Giuseppe Baldini

Personal information
- Date of birth: 11 March 1922
- Place of birth: Russi, Italy
- Date of death: 26 November 2009 (aged 87)
- Place of death: Genova, Italy
- Position(s): Forward

Youth career
- 1937–1939: Pontedera

Senior career*
- Years: Team / Apps / (Gls)
- 1939–1942: Fiorentina / 51 / (8)
- 1942–1943: Inter Milan / 25 / (6)
- 1945–1946: Andrea Doria / 23 / (13)
- 1946–1950: Sampdoria / 129 / (53)
- 1950–1951: Genoa / 31 / (6)
- 1951–1953: Como / 54 / (19)
- 1953–1955: Sampdoria / 56 / (18)
- 1955–1960: Como / 111 / (38)
- Total:  / 480 / (161)

International career
- 1949: Italy / 1 / (0)

Managerial career
- 1960–1962: Como
- 1965–1966: Sampdoria
- 1967–1968: Savona
- 1969–1970: Virtus Entella
- 1972–1973: Virtus Entella
- 1976–1977: Avellino

= Giuseppe Baldini =

Italian footballer and manager

Giuseppe Baldini (/it/; 11 March 1922 – 26 November 2009) was an Italian football player and manager.

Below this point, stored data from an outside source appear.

-- ==== Sys2Proof/Machine/Axis.lean ====
section
/-! DEFINITION. The axes of the motor ports (13_brace_motion.md R401-R403, R407, R421, R425-R427): their registers, positions, safe state
and stops. -/

namespace Sys2Proof.Machine

open Sys2Proof

def mpReg (p : Fin 8) (off : Nat) : Nat := 0x07000000 + 0x1000 * p + off
def fbReg (f : Fin 8) (off : Nat) : Nat := 0x07080000 + 0x100 * f + off
def State.axis (s : State) (p : Fin 8) : Axis := s.axes[p.val]'p.isLt
def State.onAxis (s : State) (p : Fin 8) (f : Axis → Axis) : State := { s with axes := vmod s.axes p f }
def State.feed (s : State) (f : Fin 8) : Feed := s.feeds[f.val]'f.isLt
def State.onFeed (s : State) (f : Fin 8) (g : Feed → Feed) : State := { s with feeds := vmod s.feeds f g }
def ports8 : List (Fin 8) := List.finRange 8

/-- MP_CONFIG's fields (R430). -/
def State.mpKind (s : State) (p : Fin 8) : Nat := s.regF (mpReg p 4) 0 2
def State.fbSel (s : State) (p : Fin 8) : Fin 8 := Fin.ofNat 8 (s.regF (mpReg p 4) 2 3)
def State.fbUse (s : State) (p : Fin 8) : Bool := s.regB (mpReg p 4) 5
def State.noOvershoot (s : State) (p : Fin 8) : Bool := s.regB (mpReg p 4) 6
def State.isBldc (s : State) (p : Fin 8) : Bool := s.mpKind p == 2

/-- The count of a feedback input (R433). -/
def State.fbCount (s : State) (f : Fin 8) : Int := s32 (s.reg (fbReg f 8))

/-- A whole position in the units of the plan (log entry 31). -/
def puUnit : Int := 6000000000000000

/-- An axis's position in PU (R407): its count on a BLDC port, its commanded position on a stepper. -/
def State.axisPos (s : State) (p : Fin 8) : Int := if s.isBldc p then s.fbCount (s.fbSel p) else (s.axis p).pu

/-- MP_POS as the alerts carry it. -/
def State.mpPos (s : State) (p : Fin 8) : List Byte := leBytes 4 (unsignedOf 32 (s.axisPos p))

/-- Whether the plan has come to its end: at rest, and at the target of a position move or a backoff. -/
def Axis.arrived (a : Axis) : Bool :=
  a.v == 0 && a.a == 0 && (match a.motion with
    | .position => a.p == a.target * puUnit
    | .backoff => a.p == a.target * puUnit
    | .stopping => true
    | .velocity => a.target == 0
    | .homing => false
    | .rest => true)

/-- Whether an axis moves. -/
def Axis.moving (a : Axis) : Bool := a.motion != .rest && !a.arrived
def State.anyMoving (s : State) : Bool := ports8.any fun p => (s.axis p).moving

/-- The modes in which bridges are driven or hold (R45). -/
def Mode.bridges : Mode → Bool
  | .idle | .calibrate | .preheat | .recoat | .expose | .pause | .hold | .service => true
  | _ => false

/-- An axis is flagged UNCERTAIN (R421): its unit is DEGRADED with POS_UNCERTAIN until a homing or POSITION_SET. -/
def State.uncertain (s : State) (p : Fin 8) : State :=
  if (s.axis p).uncertain then s
  else (s.onAxis p fun a => { a with uncertain := true, faults := if a.faults.contains 0x28 then a.faults else a.faults ++ [0x28] }).unitFault (.motor p) stDegraded 0x28

/-- UNCERTAIN cleared. -/
def State.certain (s : State) (p : Fin 8) : State :=
  (s.onAxis p fun a => { a with uncertain := false, faults := a.faults.filter (· != 0x28) }).settle (.motor p)

/-- MOVE_DONE (R429): status 0 reached, 1 stopped, 2 latch. -/
def State.moveDoneAlert (s : State) (p : Fin 8) (status : Nat) : State :=
  s.raise 0x0B00 0 0 [1, p] (leBytes 1 status ++ leBytes 3 0 ++ s.mpPos p)

/-- HOME_DONE (R417, R429). -/
def State.homeDoneAlert (s : State) (p : Fin 8) (status : Nat) : State :=
  s.raise 0x0B01 (if status = 0 then 0 else 1) 0 [1, p] (leBytes 1 status ++ leBytes 3 0 ++ s.mpPos p)

/-- A port enters the safe state (R402, R403): its gates go off, a motion under way ends, and a stepper without feedback is uncertain. -/
def State.safePort (s : State) (p : Fin 8) (status : Nat) : State :=
  let a := s.axis p
  if a.gatesOff then s
  else
    let homing := a.motion == .homing || a.motion == .backoff || a.homeWhy.isSome
    let moved := a.moving
    let s := s.onAxis p fun a => { a with v := 0, a := 0, motion := .rest, why := .none, gatesOff := true, holding := false, homeWhy := none, atTarget := false, iInt := 0, iRef := 0, homed := a.homed && !homing }
    let s := if homing then s.homeDoneAlert p 4 else if moved then s.moveDoneAlert p status else s
    if s.mpKind p = 1 ∧ s.fbUse p = false then s.uncertain p else s

/-- Whether a port's bridges may be driven now (R402, R425). -/
def State.mayDrive (s : State) (p : Fin 8) : Bool :=
  let a := s.axis p
  s.mode.mode.bridges && !s.safety.bridgeLatch && s.mpKind p != 0
    && !(a.faults.contains 0x20 || a.faults.contains 0x21 || a.faults.contains 0x27 || (a.faults.contains 0x23 && s.isBldc p))

/-- The gates follow what is permitted (R402). `status` is what a move that this ends reports. -/
def State.bridges (s : State) (status : Nat) : State :=
  ports8.foldl (fun st p =>
    if st.mayDrive p then (if (st.axis p).gatesOff then st.onAxis p fun a => { a with gatesOff := false, restAt := some st.now } else st)
    else st.safePort p status) s

/-- A controlled stop under the limits in force (R425, R426): homing ends in failure with `homeWhy`. -/
def State.stopAxis (s : State) (p : Fin 8) (why : StopWhy) (homeWhy : Nat) : State :=
  let a := s.axis p
  if a.moving then
    let homing := a.motion == .homing || a.motion == .backoff
    s.onAxis p fun a => { a with motion := .stopping, why := why, homeWhy := if homing then some homeWhy else a.homeWhy }
  else s

/-- Every moving axis stops, on entry to PAUSE or HOLD (R426). -/
def State.stopAxes (s : State) : State := ports8.foldl (fun st p => st.stopAxis p .mode 4) s

/-- The DRIVE domain starts again (R419): counts were not kept, so axes that live by them are uncertain. After UPDATE the spec gives a count no value:
it is free. -/
def State.driveStarts (s : State) : State :=
  let s : State := if s.mode.prev = .update then
      ports8.foldl (fun st f => ((st.setReg (fbReg f 8) (Config.measured (fbReg f 8) st.now)).setReg (fbReg f 0xC) 0xFFFFFFFF).onFeed f fun x =>
        { x with lastEdge := none, dir := 0, teeth := [], errs := 0, ref := none, refArmed := false }) s
    else s
  ports8.foldl (fun st p => if st.mpKind p != 0 && (st.isBldc p || st.fbUse p) then st.uncertain p else st) s

/-- The 40 bytes of positions and flags of every port that RESET and SHUTDOWN records carry (R456). -/
def State.axesBytes (s : State) (known : Bool) : List Byte :=
  (ports8.flatMap fun p => s.mpPos p)
    ++ ports8.map fun p => if known then BitVec.ofNat 8 (bit (s.axis p).homed + 2 * bit (s.axis p).uncertain) else 0xFF

end Sys2Proof.Machine
end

During his playing career, Baldini played at both professional and international levels as a forward, before becoming a football manager.

==Career==
Born in Russi, Baldini began his career as a youth player with Pontedera, before turning professional with Fiorentina in 1939. Baldini later played club football for Inter Milan, Andrea Doria, Sampdoria, Genoa and Como, as well as making one appearance for the Italy national side in 1949.

After retiring from the game, he became a football manager, and managed Como, Sampdoria, Savona, Virtus Entella and Avellino.